Но фонды — это инструмент, позволяющий добиваться для России самой низкой цены в мире. Мы ведем переговоры напрямую с производителями. Ну и федеральная монопольная служба контролирует, чтобы условия самой низкой цены в мире соблюдались. Не может быть дискриминации российских детей.
Поскольку фонд является уникальным инструментом лекарственного обеспечения, мы добиваемся и уникальных цен. По итогам 2023 года экономия составила уже 12 миллиардов рублей. Я думаю, что и показатели 2024 года — мы еще подводим итоги —будут сравнимы, а, может, выше.
Две недели до чуда
— 150 миллионов рублей стоил укол золгенсмы. Эта цена на самом деле завышена на 40 процентов?
—Этот препарат мы покупаем сейчас значительно дешевле. Причем настолько в плановом режиме, что вот на прошлой неделе была куплена уже трехсотая доза. Кстати, фонд стал во многом инициатором введения неонатального скрининга 36 заболеваний.
Наша научная школа позволяет нам диагностировать заболевание на самом раннем этапе и сразу после рождения лечить болезнь, не дожидаясь симптомов. Золгенсма поставляется в течение, например, двух недель после принятия экспертами решения об обеспечении ребенка. Другие препараты для СМА поставляются еще быстрее, поскольку они есть в наличии, буквально в считанные дни после диагноза.
— То есть ребёнок рождается — и ему сразу проводят скрининг на редкие заболевания?
—В третий-пятый день после рождения берут у него кровь из пяточки, ставится первичный диагноз. Делают повторный анализ, если он попадает в группу риска. Если диагноз подтверждается, незамедлительно собирается федеральный консилиум, назначается лечение, заказывается лекарственный препарат, буквально заказывается уже борт, который везет препарат в Россию, назначается федеральное учреждение, где будет проходить лечение.
— А что это ребенку дает?
—Дает жизнь, возвращает ему возможность развиваться в соответствии с возрастом, как другие дети.
— Но спинально-мышечная атрофия все равно остается неизлечимым заболеванием? Или благодаря раннему лечению ребенок может избежать каких-то проявлений болезни?
—Препарат применяют всего несколько лет, но наблюдение за пациентами, получившими препарат, подтверждает возможность компенсировать генетическую поломку. Дети развиваются в соответствии с возрастом. Они играют, плавают в бассейне, ходят… Результаты нас радуют.

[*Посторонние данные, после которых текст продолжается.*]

/-- R21 and R40: protection hardware faults and the crystal. -/
def Obligations.ClockAndWatchdogFaultsStopHeartbeat : Prop :=
  (∀ s : State, s.Inv → s.tu.running = true → s.mo.protFail = false →
      ∃ t, exec .clockLoss s = .next t ∧ t.mo.protFail = true ∧ t.mo.heartbeat = false ∧ ⟨0x1080, 4⟩ ∈ t.ec.arrivals) ∧
    (∀ s : State, s.Inv → s.protOn = true → s.pe.lastPass + 200000 ≤ s.elapsed →
      ∃ t, exec .protectionWatchdogExpiry s = .next t ∧ t.mo.protFail = true ∧ t.mo.heartbeat = false ∧
        ⟨0x1080, 4⟩ ∈ t.ec.arrivals) ∧
    (∀ s : State, s.Inv → s.mo.vddKeep = true → s.kp.fromRc = false → s.mo.mode ≠ .keeper → s.mo.resetN = true →
      ∃ t, exec .crystalStop s = .next t ∧ t.kp.fromRc = true ∧ ⟨0x0180, 1⟩ ∈ t.ec.arrivals)

/-- R77 (NOP), R75 (OBJ_DESCRIBE). -/
def Obligations.NopCompletesAndDescribeNamesTheObject : Prop :=
  (∀ (s : State) (ring idx : Nat) (c : Cmd), s.Inv → s.Ready ring idx c → c.Plain opNop 0 → s.inMode modesAll = true →
      ∃ t, exec (.nop ring idx) s = .next t ∧ t.Outcome c .ok 0 0 0 0 none) ∧
    (∀ (s : State) (ring idx : Nat) (c : Cmd) (o : ObjSpec), s.Inv → s.Ready ring idx c → c.Plain opDescribe 0 →
      s.inMode modesAll = true → findObj (objUnit c.objid) (objGrp c.objid) = some o → o.full (objInst c.objid) = true →
      s.objAbsent (objUnit c.objid) (objGrp c.objid) (objInst c.objid) = false →
      ∃ t m, exec (.objDescribe ring idx) s = .next t ∧ t.Outcome c .ok o.nwords m 0 0 none ∧
        ∀ n, n < 32 → m.testBit n = (maskOfFields (fun a => a != .ro) n o.fields != 0))

/-- R74: the two outcomes of ABORT. -/
def Obligations.AbortEndsACommandBeforeItsCommitPoint : Prop :=
  (∀ (s : State) (ring idx : Nat) (c a : Cmd), s.Inv → s.Ready ring idx c → c.Plain opAbort 8 → c.len = 8 →
      c.objid = 0 → (c.par 0).get 31 30 = 0 → (c.par 0).get 23 16 = 0 → (c.par 1).get 30 16 = 0 → s.inMode modesAll = true →
      s.abortTarget c = some a → a.undecided = true → s.pastCommit a = false →
      (∀ x, x ∈ s.mb.inflight → (x.ref = a.ref → x = a) ∧ (x.ref = c.ref → x = c)) → s.lg.switch = none →
      ∃ t, exec (.abort ring idx) s = .next t ∧ t.Outcome a .aborted 0 0 0 0 none) ∧
    (∀ (s : State) (ring idx : Nat) (c : Cmd), s.Inv → s.Ready ring idx c → c.Plain opAbort 8 → c.len = 8 →
      c.objid = 0 → (c.par 0).get 31 30 = 0 → (c.par 0).get 23 16 = 0 → (c.par 1).get 30 16 = 0 → s.inMode modesAll = true →
      (s.abortTarget c = none ∨ ∃ a, s.abortTarget c = some a ∧ a.undecided = false) →
      ∃ t, exec (.abort ring idx) s = .next t ∧ t.Outcome c .noMatch 0 0 0 0 none ∧
        ∀ a, a ∈ s.mb.inflight → a.undecided = false → a ∈ t.mb.inflight)

/-- R75: OBJ_READ with BUF = 0 and with BUF = 1. -/
def Obligations.ObjReadReturnsTheWordsAsked : Prop :=
  (∀ (s : State) (ring idx : Nat) (dmaOk : Bool) (c : Cmd) (o : ObjSpec), s.Inv → s.Ready ring idx c → s.inMode modesAll = true →
      findObj (objUnit c.objid) (objGrp c.objid) = some o → o.full (objInst c.objid) = true →
      s.objAbsent (objUnit c.objid) (objGrp c.objid) (objInst c.objid) = false →
      1 ≤ c.count → c.first + c.count ≤ o.nwords →
      (c.Plain opRead 4 → c.count ≤ 4 →
        ∃ t, exec (.objRead ring idx dmaOk) s = .next t ∧ t.regs = s.regs ∧
          ∀ r : Nat → Nat, (∀ k, r k = if k < c.count then
              (s.objWord (objUnit c.objid) (objGrp c.objid) (objInst c.objid) (c.first + k)).toNat else 0) →
            t.Outcome c .ok (r 0) (r 1) (r 2) (r 3) none) ∧
      (c.WithBuffer opRead 1 4 → 4 * c.count ≤ c.bufLen → dmaOk = true → s.bufReach c = true →
        ∃ t, exec (.objRead ring idx dmaOk) s = .next t ∧ t.regs = s.regs ∧ t.Outcome c .ok 0 0 0 0 none ∧
          ∃ d, t.mb.lastDma = some d ∧ d.loc = c.bufLoc ∧ d.addr = c.bufAddr ∧ d.words.length = c.count ∧
            ∀ k, k < c.count → d.words[k]? =
              some (s.objWord (objUnit c.objid) (objGrp c.objid) (objInst c.objid) (c.first + k))))

/-- R75: what a write of an object does to each bit; R73: as one step, the completion carrying the instant. -/
def Obligations.ObjWriteAndModifyWriteTheWordsNamed : Prop :=
  (∀ (s : State) (ring idx : Nat) (buf : Option (List W32)) (c : Cmd) (o : ObjSpec), s.Inv → s.Ready ring idx c →
      c.Plain opWrite (4 + 4 * c.count) → c.count ≤ 11 → c.wordsFit = true →
      objUnit c.objid ∈ plainUnits → findObj (objUnit c.objid) (objGrp c.objid) = some o → c.words.length = 16 →
      s.verdict c (s.writeChecks c true (c.writeReq buf) none) = none →
      ∃ t, exec (.objWrite ring idx buf) s = .next t ∧ t.Outcome c .ok 0 0 0 0 (some s.now) ∧
        (∀ k b, k < c.count → b < 32 →
          (t.word (objUnit c.objid) (objGrp c.objid) (objInst c.objid) (c.first + k)).getLsbD b =
            bitWritten o.fields (c.first + k) b
              (s.word (objUnit c.objid) (objGrp c.objid) (objInst c.objid) (c.first + k)) 0xFFFFFFFF (c.par (1 + k))) ∧
        (∀ w, w < 4096 → (w < c.first ∨ c.first + c.count ≤ w) →
          t.word (objUnit c.objid) (objGrp c.objid) (objInst c.objid) w =
            s.word (objUnit c.objid) (objGrp c.objid) (objInst c.objid) w)) ∧
    (∀ (s : State) (ring idx : Nat) (c : Cmd) (o : ObjSpec), s.Inv → s.Ready ring idx c →
      c.Plain opModify 12 → c.count = 1 → c.wordsFit = true →
      objUnit c.objid ∈ plainUnits → findObj (objUnit c.objid) (objGrp c.objid) = some o →
      s.verdict c (s.writeChecks c true c.modifyReq none) = none →
      ∃ t, exec (.objModify ring idx) s = .next t ∧ t.Outcome c .ok 0 0 0 0 (some s.now) ∧
        (∀ b, b < 32 →
          (t.word (objUnit c.objid) (objGrp c.objid) (objInst c.objid) c.first).getLsbD b =
            bitWritten o.fields c.first b (s.word (objUnit c.objid) (objGrp c.objid) (objInst c.objid) c.first)
              (c.par 1) (c.par 2)) ∧
        (∀ w, w < 4096 → w ≠ c.first →
          t.word (objUnit c.objid) (objGrp c.objid) (objInst c.objid) w =
            s.word (objUnit c.objid) (objGrp c.objid) (objInst c.objid) w))

/-- R17: protection settings never change while a pass is in progress; the write is staged for the next pass boundary. -/
def Obligations.ProtectionSettingsWaitForThePass : Prop :=
  (∀ (s : State) (ring idx : Nat) (buf : Option (List W32)) (c : Cmd), s.Inv → s.Ready ring idx c →
      c.Plain opWrite (4 + 4 * c.count) → c.count ≤ 11 → c.wordsFit = true → s.protOn = true → s.mo.boot = .done →
      protUnit (objUnit c.objid) = true → s.verdict c (s.writeChecks c true (c.writeReq buf) none) = none →
      ∃ t, exec (.objWrite ring idx buf) s = .next t ∧ t.Awaits c ∧ t.regs = s.regs ∧
        t.staged = s.staged ++ [⟨some c.ref, c.objid, c.first, (c.writeReq buf).ws⟩]) ∧
    (∀ (s : State) (ring idx : Nat) (c : Cmd), s.Inv → s.Ready ring idx c → c.Plain opModify 12 → c.count = 1 →
      c.wordsFit = true → s.protOn = true → s.mo.boot = .done → protUnit (objUnit c.objid) = true →
      s.verdict c (s.writeChecks c true c.modifyReq none) = none →
      ∃ t, exec (.objModify ring idx) s = .next t ∧ t.Awaits c ∧ t.regs = s.regs ∧
        t.staged = s.staged ++ [⟨some c.ref, c.objid, c.first, [(c.par 1, c.par 2)]⟩])

/-- R78 and R558: the four commands of configuration images. -/
def Obligations.ConfigurationImagesAreStagedAppliedAndRead : Prop :=
  (∀ (s : State) (ring idx : Nat) (ws : List W32) (sig : Bool) (c : Cmd), s.Inv → s.Ready ring idx c → c.WithBuffer opCfgLoad 0 0 →
      s.inMode modesAll = true → s.bufReach c = true → s.loadFault ws c.bufLen sig = none →
      ∃ t x, exec (.cfgLoad ring idx (some ws) sig) s = .next t ∧ readImage ws c.bufLen (sig || !s.openedLike) = .ok x ∧
        t.mb.staged = some x.image ∧ t.mb.committed = s.mb.committed ∧ t.regs = s.regs ∧ t.Outcome c .ok 0 0 0 0 (some s.now)) ∧
    (∀ (s : State) (ring idx : Nat) (c : Cmd), s.Inv → s.Ready ring idx c → c.Plain opCfgDiscard 0 → s.inMode modesAll = true →
      ∃ t, exec (.cfgDiscard ring idx) s = .next t ∧ t.mb.staged = none ∧ t.mb.committed = s.mb.committed ∧ t.regs = s.regs ∧
        t.Outcome c .ok 0 0 0 0 (if s.mb.staged = none then none else some s.now)) ∧
    (∀ (s : State) (ring idx : Nat) (c : Cmd) (im : CfgImage), s.Inv → s.Ready ring idx c → c.Plain opCfgApply 0 →
      s.authorized c = true → s.mb.staged = some im → s.applyFault = none →
      (s.inMode modesCrs = true →
        ∃ t, exec (.cfgApply ring idx) s = .next t ∧ t.mb.committed = some im ∧ t.mb.staged = none ∧
          t.mb.older = s.mb.committed.toList ++ s.mb.older) ∧
      (s.mo.mode = .boot → s.mo.boot = .awaitConfig →
        ∃ t, exec (.cfgApply ring idx) s = .next t ∧ t.mb.committed = some im ∧ t.mb.staged = none ∧ t.mo.boot = .protection ∧
          t.mo.bootstat = s.mo.bootstat)) ∧
    (∀ (s : State) (ring idx : Nat) (dmaOk : Bool) (c : Cmd), s.Inv → s.Ready ring idx c → c.Plain opCfgRead 4 →
      s.inMode modesAll = true → (c.par 0).get 31 1 = 0 →
      ∃ t, exec (.cfgRead ring idx dmaOk) s = .next t ∧ t.regs = s.regs ∧
        (∀ im, (if (c.par 0).get 0 0 = 1 then s.mb.staged else s.mb.committed) = some im →
          t.Outcome c .ok im.len im.crc im.svn im.vmask none) ∧
        ((if (c.par 0).get 0 0 = 1 then s.mb.staged else s.mb.committed) = none → t.Outcome c .noMatch 0 0 0 0 none))

/-- R77, NOTIFY_ROUTE; that the later of two routes wins is log entry 13. -/
def Obligations.NotifyRouteSetsTheRouteOfACode : Prop :=
  ∀ (s : State) (ring idx : Nat) (c : Cmd), s.Inv → s.Ready ring idx c → c.Plain opNotifyRoute 4 → s.inMode modesAll = true →
    objUnit c.objid ∈ unitIds → c.objid % 2 ^ 24 = 0 → (c.par 0).get 15 6 = 0 → s.unitAbsent (objUnit c.objid) = false →
    ∃ t, exec (.notifyRoute ring idx) s = .next t ∧ t.Outcome c .ok 0 0 0 0 (some s.now) ∧
      t.routeOf (objUnit c.objid) ((c.par 0).get 31 16) = some ((c.par 0).get 5 0) ∧
      ((c.par 0).get 31 16 = 0xFFFF → ∀ code, code < 65536 → t.routeOf (objUnit c.objid) code = some ((c.par 0).get 5 0))

/-- R30, R33, R41, R42, R556. -/
def Obligations.ModeCommandsFollowTheTransitionTable : Prop :=
  (∀ (s : State) (ring idx : Nat) (c : Cmd), s.Inv → s.Ready ring idx c → c.Plain opModeRequest 4 → c.len = 4 → c.targetBad = false →
      s.inMode modesTrain = true → c.busy = false → s.inTransition = false →
      (c.target = .commission ∨ s.mo.mode = .commission → s.authorized c = true) →
      (c.target = s.mo.mode → ∃ t, exec (.modeRequest ring idx) s = .next t ∧ t.mo = s.mo ∧
        t.Outcome c .ok s.mo.mode.code 0 0 0 none) ∧
      (c.target = .safe → (s.mo.mode = .train ∨ s.mo.mode = .commission ∨ s.mo.mode = .run) →
        ∃ t, exec (.modeRequest ring idx) s = .next t ∧ t.mo.mode = .safe ∧ t.mo.cause = 3 ∧ t.mo.prev = s.mo.mode) ∧
      (c.target = .sentinel → s.sentAllowed = true →
        ∃ t, exec (.modeRequest ring idx) s = .next t ∧ t.mo.mode = .sentinel ∧ t.mo.cause = 3 ∧ t.mo.sent = .entering 0) ∧
      (c.target = .commission → s.mo.mode = .run →
        (s.cyclesOpen = false → s.findCmd c.ring c.order = some c →
          ∃ t, exec (.modeRequest ring idx) s = .next t ∧ t.mo.mode = .commission ∧ t.mo.cause = 3 ∧ t.mo.prev = .run ∧
            t.Outcome c .ok 3 0 0 0 (some s.now)) ∧
        (s.cyclesOpen = true →
          ∃ t, exec (.modeRequest ring idx) s = .next t ∧ t.mo.mode = .run ∧ t.mo.pend = some .commission ∧ t.Awaits c)) ∧
      (c.target = .run → s.mo.mode = .commission → s.boundByR34 = false → s.cyclesOpen = false →
        ∃ t, exec (.modeRequest ring idx) s = .next t ∧ t.mo.mode = .run ∧ t.mo.cause = 3 ∧ t.mo.prev = .commission) ∧
      (c.target ≠ s.mo.mode → (c.target = .boot ∨ c.target = .train ∨ c.target = .letMode ∨ c.target = .keeper) →
        ∃ t, exec (.modeRequest ring idx) s = .next t ∧ t.mo = s.mo ∧
          t.Outcome c .modeForbids s.mo.mode.code 0 0 0 none)) ∧
    (∀ (s : State) (ring idx : Nat) (c : Cmd), s.Inv → s.Ready ring idx c → c.Plain opSafeExit 4 → c.len = 4 → c.targetBad = false →
      (c.target = .commission ∨ c.target = .run) → s.authorized c = true → s.mo.mode = .safe → c.busy = false →
      s.safeHolds = false → (c.target = .run → s.boundByR34 = false) → s.mo.pend = none → s.mo.pendCmd = none →
      ∃ t, exec (.safeExit ring idx) s = .next t ∧ t.mo.mode = c.target ∧ t.mo.cause = 3 ∧ t.mo.prev = .safe ∧
        t.mo.control = true ∧ t.Outcome c .ok c.target.code 0 0 0 (some s.now))

/-- R367, R83 (COLD_RESTART) and R368 (LET_REQUEST). -/
def Obligations.RestartCommandsEnterBootOrLet : Prop :=
  (∀ (s : State) (ring idx : Nat) (c : Cmd), s.Inv → s.Ready ring idx c → c.Plain opColdRestart 0 → c.objid = 0x28000000 →
      s.authorized c = true → s.inMode modesAll = true → c.busy = false → s.inTransition = false →
      ∃ t, exec (.coldRestart ring idx) s = .next t ∧ t.mo.mode = .boot ∧ t.mo.cause = 3 ∧ t.mo.boot = .firmware ∧
        t.mo.captain = false ∧ t.mb.inflight = [] ∧ t.mb.routes = [] ∧ (∀ n, n < 64 → t.flag MB_RINGREG_EN n = false) ∧
        t.tu.sec = s.tu.sec ∧ t.tu.ns = s.tu.ns ∧ t.tu.state = s.tu.state) ∧
    (∀ (s : State) (ring idx : Nat) (c : Cmd), s.Inv → s.Ready ring idx c → c.Plain opLetRequest 4 → c.objid = 0x28000000 →
      ((c.par 0).toNat = 1 ∨ (c.par 0).toNat = 2) → s.authorized c = true → (s.mo.mode = .run ∨ s.mo.mode = .commission) →
      c.busy = false → s.inTransition = false →
      ∃ t, exec (.letRequest ring idx) s = .next t ∧ t.mo.mode = .letMode ∧ t.mo.cause = 7 ∧ t.mo.letClass = (c.par 0).toNat ∧
        t.mo.letFrom = s.mo.mode ∧ t.mo.captain = false ∧ t.Outcome c .ok 0 0 0 0 (some s.now))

Опыт активного применения этого лекарства в России начался только с появлением фонда «Круг Добра». То есть это четвертый год. Для таких сложных, генетически обусловленных заболеваний требуется время и динамическое наблюдение.
«Ну и где эта Спарта?» (Н2)
— За почти пять лет существования фонда сколько детей получили помощь?
—Уже 28 тысяч детей. Мы ведем учет всех наших подопечных, стараемся наблюдать за ними. Да, есть болезни, которые даже при всех стараниях сильнее врача. Но большинство детей получают лечение и продолжают жить.
— Люди, которые эти свои 2% зарплаты отдают фонду, получают благодарственные письма. Они интересуются, на что расходуются их деньги?
—Знаете, я ни разу не слышал серьезного какого-либо спора о том, нужно ли эти деньги отдавать детям. Люди, я думаю, понимают, что участвуют в решении колоссальной социальной проблемы.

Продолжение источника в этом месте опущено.